Since observations help to confirm predictions from our calculations, can we leverage that sort of in reverse by hypothesizing visuals and confirming they're mathematically sound and align with real observations? (the visuals would be merely possible observations to guide us, and might be what simulations already do with the calculations also already built-in, but in this case we can guide the visuals so they become a hypothesis if that makes sense)

Note that there are significant differences between a single photon and a beam of photons - they cannot be referenced interchangeably.

Does the difference occur in how we measure, or in how the photons behave?

For example, light will create the interference pattern whether a beam of light or single photons go through the double slit.

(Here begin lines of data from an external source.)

-- ==== Sys2Proof/Certificates/Slice0/Obligations.lean ====
section
/-! DEFINITION. The statements for the provers. Each is a proposition about exec or step, in the terms of State; the small definitions before
them say what a statement means by a frame, by an event raised, and by a request that a channel holds. -/

namespace Sys2Proof

open Machine

/-! ### Terms of the statements -/

/-- The parts of State. -/
inductive Claims.Part where
  | pending | freeCtr | ctrs | records | arch | mail | time | ev | ten | pair | upd | safe | ports | pow | store | vault | lanes | filt | rx
  | lea | marks | sec | led | tar | pre | air | fl | ling | met | bal
  deriving DecidableEq, Repr

/-- Every part. -/
def Claims.Part.all : List Claims.Part :=
  [.pending, .freeCtr, .ctrs, .records, .arch, .mail, .time, .ev, .ten, .pair, .upd, .safe, .ports, .pow, .store, .vault, .lanes, .filt, .rx,
   .lea, .marks, .sec, .led, .tar, .pre, .air, .fl, .ling, .met, .bal]

/-- A part is the same in two states. -/
def Claims.Part.same : Claims.Part → State → State → Bool
  | .pending, s, t => decide (t.pending = s.pending)
  | .freeCtr, s, t => decide (t.freeCtr = s.freeCtr)
  | .ctrs, s, t => decide (t.ctrs = s.ctrs)
  | .records, s, t => decide (t.records = s.records)
  | .arch, s, t => decide (t.arch = s.arch)
  | .mail, s, t => decide (t.mail = s.mail)
  | .time, s, t => decide (t.time = s.time)
  | .ev, s, t => decide (t.ev = s.ev)
  | .ten, s, t => decide (t.ten = s.ten)
  | .pair, s, t => decide (t.pair = s.pair)
  | .upd, s, t => decide (t.upd = s.upd)
  | .safe, s, t => decide (t.safe = s.safe)
  | .ports, s, t => decide (t.ports = s.ports)
  | .pow, s, t => decide (t.pow = s.pow)
  | .store, s, t => decide (t.store = s.store)
  | .vault, s, t => decide (t.vault = s.vault)
  | .lanes, s, t => decide (t.lanes = s.lanes)
  | .filt, s, t => decide (t.filt = s.filt)
  | .rx, s, t => decide (t.rx = s.rx)
  | .lea, s, t => decide (t.lea = s.lea)
  | .marks, s, t => decide (t.marks = s.marks)
  | .sec, s, t => decide (t.sec = s.sec)
  | .led, s, t => decide (t.led = s.led)
  | .tar, s, t => decide (t.tar = s.tar)
  | .pre, s, t => decide (t.pre = s.pre)
  | .air, s, t => decide (t.air = s.air)
  | .fl, s, t => decide (t.fl = s.fl)
  | .ling, s, t => decide (t.ling = s.ling)
  | .met, s, t => decide (t.met = s.met)
  | .bal, s, t => decide (t.bal = s.bal)

/-- Every part but the ones named is unchanged. -/
abbrev Claims.Frame (l : List Claims.Part) (s t : State) : Prop := ∀ p ∈ Claims.Part.all, p ∉ l → p.same s t = true

/-- The queue of events gained one entry at its back: this event, for this tenant, with this payload. -/
abbrev Claims.Raised (e : Ev) (tenant : Nat) (payload : List Nat) (s t : State) : Prop :=
  t.ev.queue.dropLast = s.ev.queue ∧ (t.ev.queue.getLast?.map fun x => (x.ev, x.tenant, x.payload)) = some (e, tenant, payload)

/-- The queue of events has room, so that an event raised enters it (R505). -/
abbrev Claims.Room (s : State) : Prop := s.ev.queue.length + 8 ≤ 4096

/-- A counter moved by n, by its class. -/
abbrev Claims.Counted (c : Ctr) (n : Nat) (s t : State) : Prop := t.ctr c = c.name.cls.step (s.ctr c) n

/-- Channel ch holds a request for the command from a caller of an open session (or an untagged one), and the chip is neither in HELD nor
saving. -/
abbrev Claims.Asked (s : State) (ch : Nat) (k : Cmd) (r : Request) (c : Caller) : Prop :=
  s.requestFor ch k = some r ∧ s.caller ch r = some c ∧ s.pow.stage ≠ 0x0F ∧ s.saveHalts = false

/-- The channel holds this answer to the request, and no request any more. -/
abbrev Claims.Answered (ch : Nat) (r : Request) (y : Reply) (t : State) : Prop :=
  (t.chan ch).request = none ∧ (t.chan ch).response =
    some ⟨r.cmd.code, y.status, y.body, r.seq, r.corr, r.sessionId, r.tagged, none, false⟩

/-- The schema of a record that the chip has. -/
abbrev Claims.schemaOf (rid : Nat) : Schema := ((recordRule rid).map Prod.fst).getD Schema.Partition

/-- The rules of that record. -/
abbrev Claims.ruleOf (rid : Nat) : RecordRule := ((recordRule rid).map Prod.snd).getD { writer := fun _ _ _ _ => false }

So when a beam of light goes through, does every photon in that beam interfere only with itself, or can each photon interfere with neighboring photons?

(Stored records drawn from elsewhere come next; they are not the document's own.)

-- ==== Sys2Proof/Laws/Ops.lean ====
section
/-! SUPPORT. What each shared operation can do, said once: events, the journal, messages to the partner, free values, checks, the frame of
a mailbox command, records, and the buffers of the host window. -/

namespace Sys2Proof.Machine

open Sys2Proof

/-! ### Events, free values -/

/-- What raising an event can do: nothing for a source of an absent line region, an entry at the back of the queue with its stamp, or a
drop that is counted. -/
theorem State.raise_eq (s : State) (e : Ev) (t : Nat) (p : List Nat) (o : Bool) :
    s.raise e t p o = s ∨
    s.raise e t p o = { s.issued s.stamp with
      ev := { (s.issued s.stamp).ev with queue := (s.issued s.stamp).ev.queue ++ [⟨e, t, s.stamp, p, o⟩] } } ∨
    (4096 ≤ s.ev.queue.length ∧ s.raise e t p o =
      { s.count { name := .evDropped, a := e.source } with
        ev := { (s.count { name := .evDropped, a := e.source }).ev with lossPending := true } }) := by
  unfold State.raise
  split
  · exact .inl rfl
  · split
    · exact .inr (.inl rfl)
    · exact .inr (.inr ⟨by omega, rfl⟩)

/-- A view of the state that is blind to ctrs, time, ev sees no effect of raise. -/
theorem State.raise_blind {α : Type} {f : State → α} (hctrs : ∀ (s : State) x, f { s with ctrs := x } = f s) (htime : ∀ (s : State) x, f { s with time := x } = f s) (hev : ∀ (s : State) x, f { s with ev := x } = f s)
    (s : State) (e : Ev) (t : Nat) (p : List Nat) (o : Bool) : f (s.raise e t p o) = f s := by
  rcases s.raise_eq e t p o with h | h | ⟨_, h⟩
  · rw [h]
  · rw [h]
    exact (hev _ _).trans (htime _ _)
  · rw [h]
    exact (hev _ _).trans (hctrs _ _)

/-- raise changes nothing but ctrs, time, ev. -/
@[simp] theorem State.raise_frame (s : State) (e : Ev) (t : Nat) (p : List Nat) (o : Bool) :
    (s.raise e t p o).pending = s.pending ∧ (s.raise e t p o).freeCtr = s.freeCtr ∧ (s.raise e t p o).records = s.records ∧ (s.raise e t p o).arch = s.arch ∧
    (s.raise e t p o).mail = s.mail ∧ (s.raise e t p o).ten = s.ten ∧ (s.raise e t p o).pair = s.pair ∧ (s.raise e t p o).upd = s.upd ∧
    (s.raise e t p o).safe = s.safe ∧ (s.raise e t p o).ports = s.ports ∧ (s.raise e t p o).pow = s.pow ∧ (s.raise e t p o).store = s.store ∧
    (s.raise e t p o).vault = s.vault ∧ (s.raise e t p o).lanes = s.lanes ∧ (s.raise e t p o).filt = s.filt ∧ (s.raise e t p o).rx = s.rx ∧
    (s.raise e t p o).lea = s.lea ∧ (s.raise e t p o).marks = s.marks ∧ (s.raise e t p o).sec = s.sec ∧ (s.raise e t p o).led = s.led ∧
    (s.raise e t p o).tar = s.tar ∧ (s.raise e t p o).pre = s.pre ∧ (s.raise e t p o).air = s.air ∧ (s.raise e t p o).fl = s.fl ∧
    (s.raise e t p o).ling = s.ling ∧ (s.raise e t p o).met = s.met ∧ (s.raise e t p o).bal = s.bal :=
  ⟨State.raise_blind (f := State.pending) (fun _ _ => rfl) (fun _ _ => rfl) (fun _ _ => rfl) s e t p o,
   State.raise_blind (f := State.freeCtr) (fun _ _ => rfl) (fun _ _ => rfl) (fun _ _ => rfl) s e t p o,
   State.raise_blind (f := State.records) (fun _ _ => rfl) (fun _ _ => rfl) (fun _ _ => rfl) s e t p o,
   State.raise_blind (f := State.arch) (fun _ _ => rfl) (fun _ _ => rfl) (fun _ _ => rfl) s e t p o,
   State.raise_blind (f := State.mail) (fun _ _ => rfl) (fun _ _ => rfl) (fun _ _ => rfl) s e t p o,
   State.raise_blind (f := State.ten) (fun _ _ => rfl) (fun _ _ => rfl) (fun _ _ => rfl) s e t p o,
   State.raise_blind (f := State.pair) (fun _ _ => rfl) (fun _ _ => rfl) (fun _ _ => rfl) s e t p o,
   State.raise_blind (f := State.upd) (fun _ _ => rfl) (fun _ _ => rfl) (fun _ _ => rfl) s e t p o,
   State.raise_blind (f := State.safe) (fun _ _ => rfl) (fun _ _ => rfl) (fun _ _ => rfl) s e t p o,
   State.raise_blind (f := State.ports) (fun _ _ => rfl) (fun _ _ => rfl) (fun _ _ => rfl) s e t p o,
   State.raise_blind (f := State.pow) (fun _ _ => rfl) (fun _ _ => rfl) (fun _ _ => rfl) s e t p o,
   State.raise_blind (f := State.store) (fun _ _ => rfl) (fun _ _ => rfl) (fun _ _ => rfl) s e t p o,
   State.raise_blind (f := State.vault) (fun _ _ => rfl) (fun _ _ => rfl) (fun _ _ => rfl) s e t p o,
   State.raise_blind (f := State.lanes) (fun _ _ => rfl) (fun _ _ => rfl) (fun _ _ => rfl) s e t p o,
   State.raise_blind (f := State.filt) (fun _ _ => rfl) (fun _ _ => rfl) (fun _ _ => rfl) s e t p o,
   State.raise_blind (f := State.rx) (fun _ _ => rfl) (fun _ _ => rfl) (fun _ _ => rfl) s e t p o,
   State.raise_blind (f := State.lea) (fun _ _ => rfl) (fun _ _ => rfl) (fun _ _ => rfl) s e t p o,
   State.raise_blind (f := State.marks) (fun _ _ => rfl) (fun _ _ => rfl) (fun _ _ => rfl) s e t p o,
   State.raise_blind (f := State.sec) (fun _ _ => rfl) (fun _ _ => rfl) (fun _ _ => rfl) s e t p o,
   State.raise_blind (f := State.led) (fun _ _ => rfl) (fun _ _ => rfl) (fun _ _ => rfl) s e t p o,
   State.raise_blind (f := State.tar) (fun _ _ => rfl) (fun _ _ => rfl) (fun _ _ => rfl) s e t p o,
   State.raise_blind (f := State.pre) (fun _ _ => rfl) (fun _ _ => rfl) (fun _ _ => rfl) s e t p o,
   State.raise_blind (f := State.air) (fun _ _ => rfl) (fun _ _ => rfl) (fun _ _ => rfl) s e t p o,
   State.raise_blind (f := State.fl) (fun _ _ => rfl) (fun _ _ => rfl) (fun _ _ => rfl) s e t p o,
   State.raise_blind (f := State.ling) (fun _ _ => rfl) (fun _ _ => rfl) (fun _ _ => rfl) s e t p o,
   State.raise_blind (f := State.met) (fun _ _ => rfl) (fun _ _ => rfl) (fun _ _ => rfl) s e t p o,
   State.raise_blind (f := State.bal) (fun _ _ => rfl) (fun _ _ => rfl) (fun _ _ => rfl) s e t p o⟩

/-- Raising an event keeps every entry that waits. -/
theorem State.raise_prefix (s : State) (e : Ev) (t : Nat) (p : List Nat) (o : Bool) : s.ev.queue <+: (s.raise e t p o).ev.queue := by
  rcases s.raise_eq e t p o with h | h | ⟨_, h⟩
  · exact (congrArg (fun x : State => s.ev.queue <+: x.ev.queue) h).mpr List.prefix_rfl
  · rw [h]
    simp only [State.issued_frame]
    exact List.prefix_append _ _
  · rw [h]
    simp only [State.count_frame]
    exact List.prefix_rfl

/-- A stamp issued is never below the one before. -/
theorem State.lastStamp_issued (s : State) (st : Nat) : s.time.lastStamp ≤ (s.issued st).time.lastStamp := by
  simp only [State.issued]
  omega

/-- A view of the state that is blind to freeCtr sees no effect of draw. -/
theorem State.draw_blind {α : Type} {f : State → α} (hfreeCtr : ∀ (s : State) x, f { s with freeCtr := x } = f s)
    (s : State) (w : Nat) : f ((s.draw w).2) = f s := by
  exact hfreeCtr _ _

/-- draw changes nothing but freeCtr. -/
@[simp] theorem State.draw_frame (s : State) (w : Nat) :
    ((s.draw w).2).pending = s.pending ∧ ((s.draw w).2).ctrs = s.ctrs ∧ ((s.draw w).2).records = s.records ∧ ((s.draw w).2).arch = s.arch ∧
    ((s.draw w).2).mail = s.mail ∧ ((s.draw w).2).time = s.time ∧ ((s.draw w).2).ev = s.ev ∧ ((s.draw w).2).ten = s.ten ∧
    ((s.draw w).2).pair = s.pair ∧ ((s.draw w).2).upd = s.upd ∧ ((s.draw w).2).safe = s.safe ∧ ((s.draw w).2).ports = s.ports ∧
    ((s.draw w).2).pow = s.pow ∧ ((s.draw w).2).store = s.store ∧ ((s.draw w).2).vault = s.vault ∧ ((s.draw w).2).lanes = s.lanes ∧
    ((s.draw w).2).filt = s.filt ∧ ((s.draw w).2).rx = s.rx ∧ ((s.draw w).2).lea = s.lea ∧ ((s.draw w).2).marks = s.marks ∧
    ((s.draw w).2).sec = s.sec ∧ ((s.draw w).2).led = s.led ∧ ((s.draw w).2).tar = s.tar ∧ ((s.draw w).2).pre = s.pre ∧
    ((s.draw w).2).air = s.air ∧ ((s.draw w).2).fl = s.fl ∧ ((s.draw w).2).ling = s.ling ∧ ((s.draw w).2).met = s.met ∧
    ((s.draw w).2).bal = s.bal :=
  ⟨State.draw_blind (f := State.pending) (fun _ _ => rfl) s w,
   State.draw_blind (f := State.ctrs) (fun _ _ => rfl) s w,
   State.draw_blind (f := State.records) (fun _ _ => rfl) s w,
   State.draw_blind (f := State.arch) (fun _ _ => rfl) s w,
   State.draw_blind (f := State.mail) (fun _ _ => rfl) s w,
   State.draw_blind (f := State.time) (fun _ _ => rfl) s w,
   State.draw_blind (f := State.ev) (fun _ _ => rfl) s w,
   State.draw_blind (f := State.ten) (fun _ _ => rfl) s w,
   State.draw_blind (f := State.pair) (fun _ _ => rfl) s w,
   State.draw_blind (f := State.upd) (fun _ _ => rfl) s w,
   State.draw_blind (f := State.safe) (fun _ _ => rfl) s w,
   State.draw_blind (f := State.ports) (fun _ _ => rfl) s w,
   State.draw_blind (f := State.pow) (fun _ _ => rfl) s w,
   State.draw_blind (f := State.store) (fun _ _ => rfl) s w,
   State.draw_blind (f := State.vault) (fun _ _ => rfl) s w,
   State.draw_blind (f := State.lanes) (fun _ _ => rfl) s w,
   State.draw_blind (f := State.filt) (fun _ _ => rfl) s w,
   State.draw_blind (f := State.rx) (fun _ _ => rfl) s w,
   State.draw_blind (f := State.lea) (fun _ _ => rfl) s w,
   State.draw_blind (f := State.marks) (fun _ _ => rfl) s w,
   State.draw_blind (f := State.sec) (fun _ _ => rfl) s w,
   State.draw_blind (f := State.led) (fun _ _ => rfl) s w,
   State.draw_blind (f := State.tar) (fun _ _ => rfl) s w,
   State.draw_blind (f := State.pre) (fun _ _ => rfl) s w,
   State.draw_blind (f := State.air) (fun _ _ => rfl) s w,
   State.draw_blind (f := State.fl) (fun _ _ => rfl) s w,
   State.draw_blind (f := State.ling) (fun _ _ => rfl) s w,
   State.draw_blind (f := State.met) (fun _ _ => rfl) s w,
   State.draw_blind (f := State.bal) (fun _ _ => rfl) s w⟩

As to reflection, refraction, interference: these are fairly complex to describe. Generally, the image you might use is that all possible paths from source to detection contribute to the result

Is that what superposition is?

Was looking at web page below and wondering if the paths combine into a superposition like the waves in the description there.

https://openstax.org/books/physics/pages/13-3-wave-interaction-superposition-and-interference
 
  • #5
syfry said:
Since observations help to confirm predictions from our calculations, can we leverage that sort of in reverse by hypothesizing visuals....
Unfortunately not. The problem is that all visual models are based on our experience with visual observations of classical objects, and quantum objects just do not act according to that experience: they don't have a position, they don't follow paths through space, the theory obstinately refuses to tell us anything about what they might be like or what they are doing between measurements.
For example, light will create the interference pattern whether a beam of light or single photons go through the double slit.
It is also unfortunate that so many non-technical discussions of quantum mechanics obscure the differences between the two phenomena.

The interference pattern produced by a beam of light, first observed around the beginning of the 19th century, manifests itself as bright and dark regions on the screen caused by classical electromagnetic waves interfering when peaks and troughs in the light shining through the two slits overlap in various parts of the screen. We can literally see this, just by looking at the screen - some areas are unusually bright, others are unusually dark.

The interference pattern produced in single-photon experiments is different. We send one photon through, it lands somewhere on the screen, if the screen is some sort of photosensitive film it leaves a dot there. Do this over and over and we will notice that the probability of a dot appearing is higher in some areas and lower in others and eventually a pointillistic representation of the interference pattern emerges.

It is tempting to think that the first case is just a whole bunch of photons coming through all at once instead of one at a time, but that's not right. A beam of light is not made up of a whole bunch of photons the way a stream of water is made up of a whole bunch of water molecules moving together; there is no good classical visualization of the relationship between electromagnetic radiation and photons.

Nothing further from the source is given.